Feng Zhang, from the Broad Institute of MIT and Harvard (Cambridge, MA) and Massachusetts Institute of Technology (Cambridge), and coauthors Omar Abudayyeh, Jonathan Gootenberg, and Max Kellner, from the Broad Institute, MIT, and Harvard Medical School (Boston, MA) present the recently developed nucleic acid detection system called SHERLOCK in the article entitled “Nucleic Acid Detection of Plant Genes Using CRISPR-Cas13.” The platform overcomes many of the limitations of current nucleic acid detection systems and provides single-molecule sensitivity and single-nucleotide specificity with high multiplexing capability.

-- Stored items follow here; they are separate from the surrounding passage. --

-- ==== Sys2Proof/Laws/Kept3.lean ====
section
/-! SUPPORT. What every operation keeps of the spine (part 3 of 7): one lemma for each operation on the state. -/

set_option linter.unusedSimpArgs false

namespace Sys2Proof.Machine

theorem State.wideAdd_kept {z : Spine} {s0 : State} (h : Kept z s0.spine) (key : Nat) (d : Nat) :
    Kept z (State.wideAdd s0 key d).spine := by
  unfold State.wideAdd
  repeat' (first
      | intro _ | with_reducible exact h | with_reducible assumption | with_reducible apply State.finishCarry_kept
      | with_reducible apply State.addHigh_kept | with_reducible apply State.noteTag_kept
      | with_reducible apply State.setPers_kept | with_reducible apply kept_ite | with_reducible apply kept_foldl
      | with_reducible apply kept_foldl_fst | simp only [spine_mk, spine_fold] | split)

theorem State.handOff_kept {z : Spine} {s : State} (h : Kept z s.spine) (word : Nat) (st : Stamp) (folded : Bool) (partner : Option Nat)
    (opening : Bool) :
    Kept z (State.handOff s word st folded partner opening).spine := by
  unfold State.handOff
  repeat' (first
      | intro _ | with_reducible exact h | with_reducible assumption | with_reducible apply State.wideAdd_kept
      | with_reducible apply State.bump_kept | with_reducible apply kept_ite | with_reducible apply kept_foldl
      | with_reducible apply kept_foldl_fst | simp only [spine_mk, spine_fold] | split)

theorem State.queueMsg_kept {z : Spine} {s : State} (h : Kept z s.spine) (m : Msg) (cls : MClass) (react : MClass) (acted : Bool)
    (ph : CollPhase) (opening : Bool) :
    Kept z (State.queueMsg s m cls react acted ph opening).spine := by
  unfold State.queueMsg
  repeat' (first
      | intro _ | with_reducible exact h | with_reducible assumption | with_reducible apply State.bump_kept
      | with_reducible apply State.handOff_kept | with_reducible apply kept_ite | with_reducible apply kept_foldl
      | with_reducible apply kept_foldl_fst | simp only [spine_mk, spine_fold] | split)

theorem State.noteRailWord_kept {z : Spine} {s : State} (h : Kept z s.spine) (m : Msg) (word : Nat) (fatal : Bool) :
    Kept z (State.noteRailWord s m word fatal).spine := by
  unfold State.noteRailWord
  repeat' (first
      | intro _ | with_reducible exact h | with_reducible assumption | with_reducible apply kept_ite
      | with_reducible apply kept_foldl | with_reducible apply kept_foldl_fst | simp only [spine_mk, spine_fold] | split)

theorem State.keepLatched_kept {z : Spine} {s : State} (h : Kept z s.spine)  :
    Kept z (State.keepLatched s).spine := by
  unfold State.keepLatched
  repeat' (first
      | intro _ | with_reducible exact h | with_reducible assumption | with_reducible apply State.setPers_kept
      | with_reducible apply kept_ite | with_reducible apply kept_foldl | with_reducible apply kept_foldl_fst
      | simp only [spine_mk, spine_fold] | split)

theorem State.openWindow_kept {z : Spine} {s : State} (h : Kept z s.spine) (st : Stamp) :
    Kept z (State.openWindow s st).spine := by
  unfold State.openWindow
  repeat' (first
      | intro _ | with_reducible exact h | with_reducible assumption | with_reducible apply kept_ite
      | with_reducible apply kept_foldl | with_reducible apply kept_foldl_fst | simp only [spine_mk, spine_fold] | split)

theorem State.episode_kept {z : Spine} {s : State} (h : Kept z s.spine) (m : Msg) (latching : Bool) :
    Kept z (State.episode s m latching).1.spine := by
  unfold State.episode
  repeat' (first
      | intro _ | with_reducible exact h | with_reducible assumption | with_reducible apply State.keepLatched_kept
      | with_reducible apply State.openWindow_kept | with_reducible apply State.bump_kept
      | with_reducible apply State.setPers_kept | with_reducible apply kept_ite | with_reducible apply kept_foldl
      | with_reducible apply kept_foldl_fst | simp only [spine_mk, spine_fold] | split)

theorem State.arrive_kept {z : Spine} {s : State} (h : Kept z s.spine) (m : Msg) :
    Kept z (State.arrive s m).spine := by
  unfold State.arrive
  repeat' (first
      | intro _ | with_reducible exact h | with_reducible assumption | with_reducible apply State.ringTrigger_kept
      | with_reducible apply State.fatal_kept | with_reducible apply State.countMsg_kept | with_reducible apply State.pulse_kept
      | with_reducible apply State.queueMsg_kept | with_reducible apply State.bump_kept
      | with_reducible apply State.noteRailWord_kept | with_reducible apply State.episode_kept | with_reducible apply kept_ite
      | with_reducible apply kept_foldl | with_reducible apply kept_foldl_fst | simp only [spine_mk, spine_fold] | split)

theorem State.auditTolls_kept {z : Spine} {s : State} (h : Kept z s.spine)  :
    Kept z (State.auditTolls s).spine := by
  unfold State.auditTolls
  repeat' (first
      | intro _ | with_reducible exact h | with_reducible assumption | with_reducible apply State.bump_kept
      | with_reducible apply State.raise_kept | with_reducible apply kept_ite | with_reducible apply kept_foldl
      | with_reducible apply kept_foldl_fst | simp only [spine_mk, spine_fold] | split)

theorem State.sendBale_kept {z : Spine} {s : State} (h : Kept z s.spine) (body : List Byte) :
    Kept z (State.sendBale s body).spine := by
  unfold State.sendBale
  repeat' (first
      | intro _ | with_reducible exact h | with_reducible assumption | with_reducible apply kept_ite
      | with_reducible apply kept_foldl | with_reducible apply kept_foldl_fst | simp only [spine_mk, spine_fold] | split)

theorem State.deliver_kept {z : Spine} {s : State} (h : Kept z s.spine) (p : Nat) (body : List Byte) (as : List Answer) :
    Kept z (State.deliver s p body as).spine := by
  unfold State.deliver
  repeat' (first
      | intro _ | with_reducible exact h | with_reducible assumption | with_reducible apply State.sendBale_kept
      | with_reducible apply State.setPort_kept | with_reducible apply kept_ite | with_reducible apply kept_foldl
      | with_reducible apply kept_foldl_fst | simp only [spine_mk, spine_fold] | split)

theorem State.authFail_kept {z : Spine} {s : State} (h : Kept z s.spine) (p : Nat) (seq : Nat) :
    Kept z (State.authFail s p seq).spine := by
  unfold State.authFail
  repeat' (first
      | intro _ | with_reducible exact h | with_reducible assumption | with_reducible apply State.setPort_kept
      | with_reducible apply State.bump_kept | with_reducible apply State.deliver_kept | with_reducible apply State.raise_kept
      | with_reducible apply kept_ite | with_reducible apply kept_foldl | with_reducible apply kept_foldl_fst
      | simp only [spine_mk, spine_fold] | split)

theorem State.autoEtchDue_kept {z : Spine} {s : State} (h : Kept z s.spine)  :
    Kept z (State.autoEtchDue s).spine := by
  unfold State.autoEtchDue
  repeat' (first
      | intro _ | with_reducible exact h | with_reducible assumption | with_reducible apply State.postEtch_kept
      | with_reducible apply kept_ite | with_reducible apply kept_foldl | with_reducible apply kept_foldl_fst
      | simp only [spine_mk, spine_fold] | split)

theorem State.setBale_kept {z : Spine} {s : State} (h : Kept z s.spine) (b : Bale) :
    Kept z (State.setBale s b).spine := by
  unfold State.setBale
  repeat' (first
      | intro _ | with_reducible exact h | with_reducible assumption | with_reducible apply kept_ite
      | with_reducible apply kept_foldl | with_reducible apply kept_foldl_fst | simp only [spine_mk, spine_fold] | split)

theorem State.frameError_kept {z : Spine} {s : State} (h : Kept z s.spine) (p : Nat) (result : Nat) (seq : Nat) :
    Kept z (State.frameError s p result seq).spine := by
  unfold State.frameError
  repeat' (first
      | intro _ | with_reducible exact h | with_reducible assumption | with_reducible apply State.bump_kept
      | with_reducible apply State.raise_kept | with_reducible apply kept_ite | with_reducible apply kept_foldl
      | with_reducible apply kept_foldl_fst | simp only [spine_mk, spine_fold] | split)

theorem State.discard_kept {z : Spine} {s : State} (h : Kept z s.spine) (p : Nat) (seq : Nat) :
    Kept z (State.discard s p seq).spine := by
  unfold State.discard
  repeat' (first
      | intro _ | with_reducible exact h | with_reducible assumption | with_reducible apply State.setPort_kept
      | with_reducible apply State.frameError_kept | with_reducible apply kept_ite | with_reducible apply kept_foldl
      | with_reducible apply kept_foldl_fst | simp only [spine_mk, spine_fold] | split)

theorem State.dropBale_kept {z : Spine} {s : State} (h : Kept z s.spine)  :
    Kept z (State.dropBale s).spine := by
  unfold State.dropBale
  repeat' (first
      | intro _ | with_reducible exact h | with_reducible assumption | with_reducible apply State.setBale_kept
      | with_reducible apply State.discard_kept | with_reducible apply kept_ite | with_reducible apply kept_foldl
      | with_reducible apply kept_foldl_fst | simp only [spine_mk, spine_fold] | split)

The paper describes how the refined CRISPR-based tool SHERLOCK was applied for the first time in plants. SHERLOCK has the potential to be an important tool in agriculture for the rapid detection of pathogens or pests and in plant breeding. SHERLOCK is easy to use, portable and field-ready, and low cost. It can generate a fluorescent or colorimetric readout when Cas13 recognizes the target nucleic acid sequence.
Rodolphe Barrangou, PhD, Editor-in-Chief of The CRISPR Journal states: “This is a great example of the expansion of CRISPR-based technologies beyond genome editing per se, with the use of novel Cas molecular machines for the flexible detection of DNA sequences of interest. The applications extend beyond diagnostics and the authors show here how this can be broadly applied in agriculture.”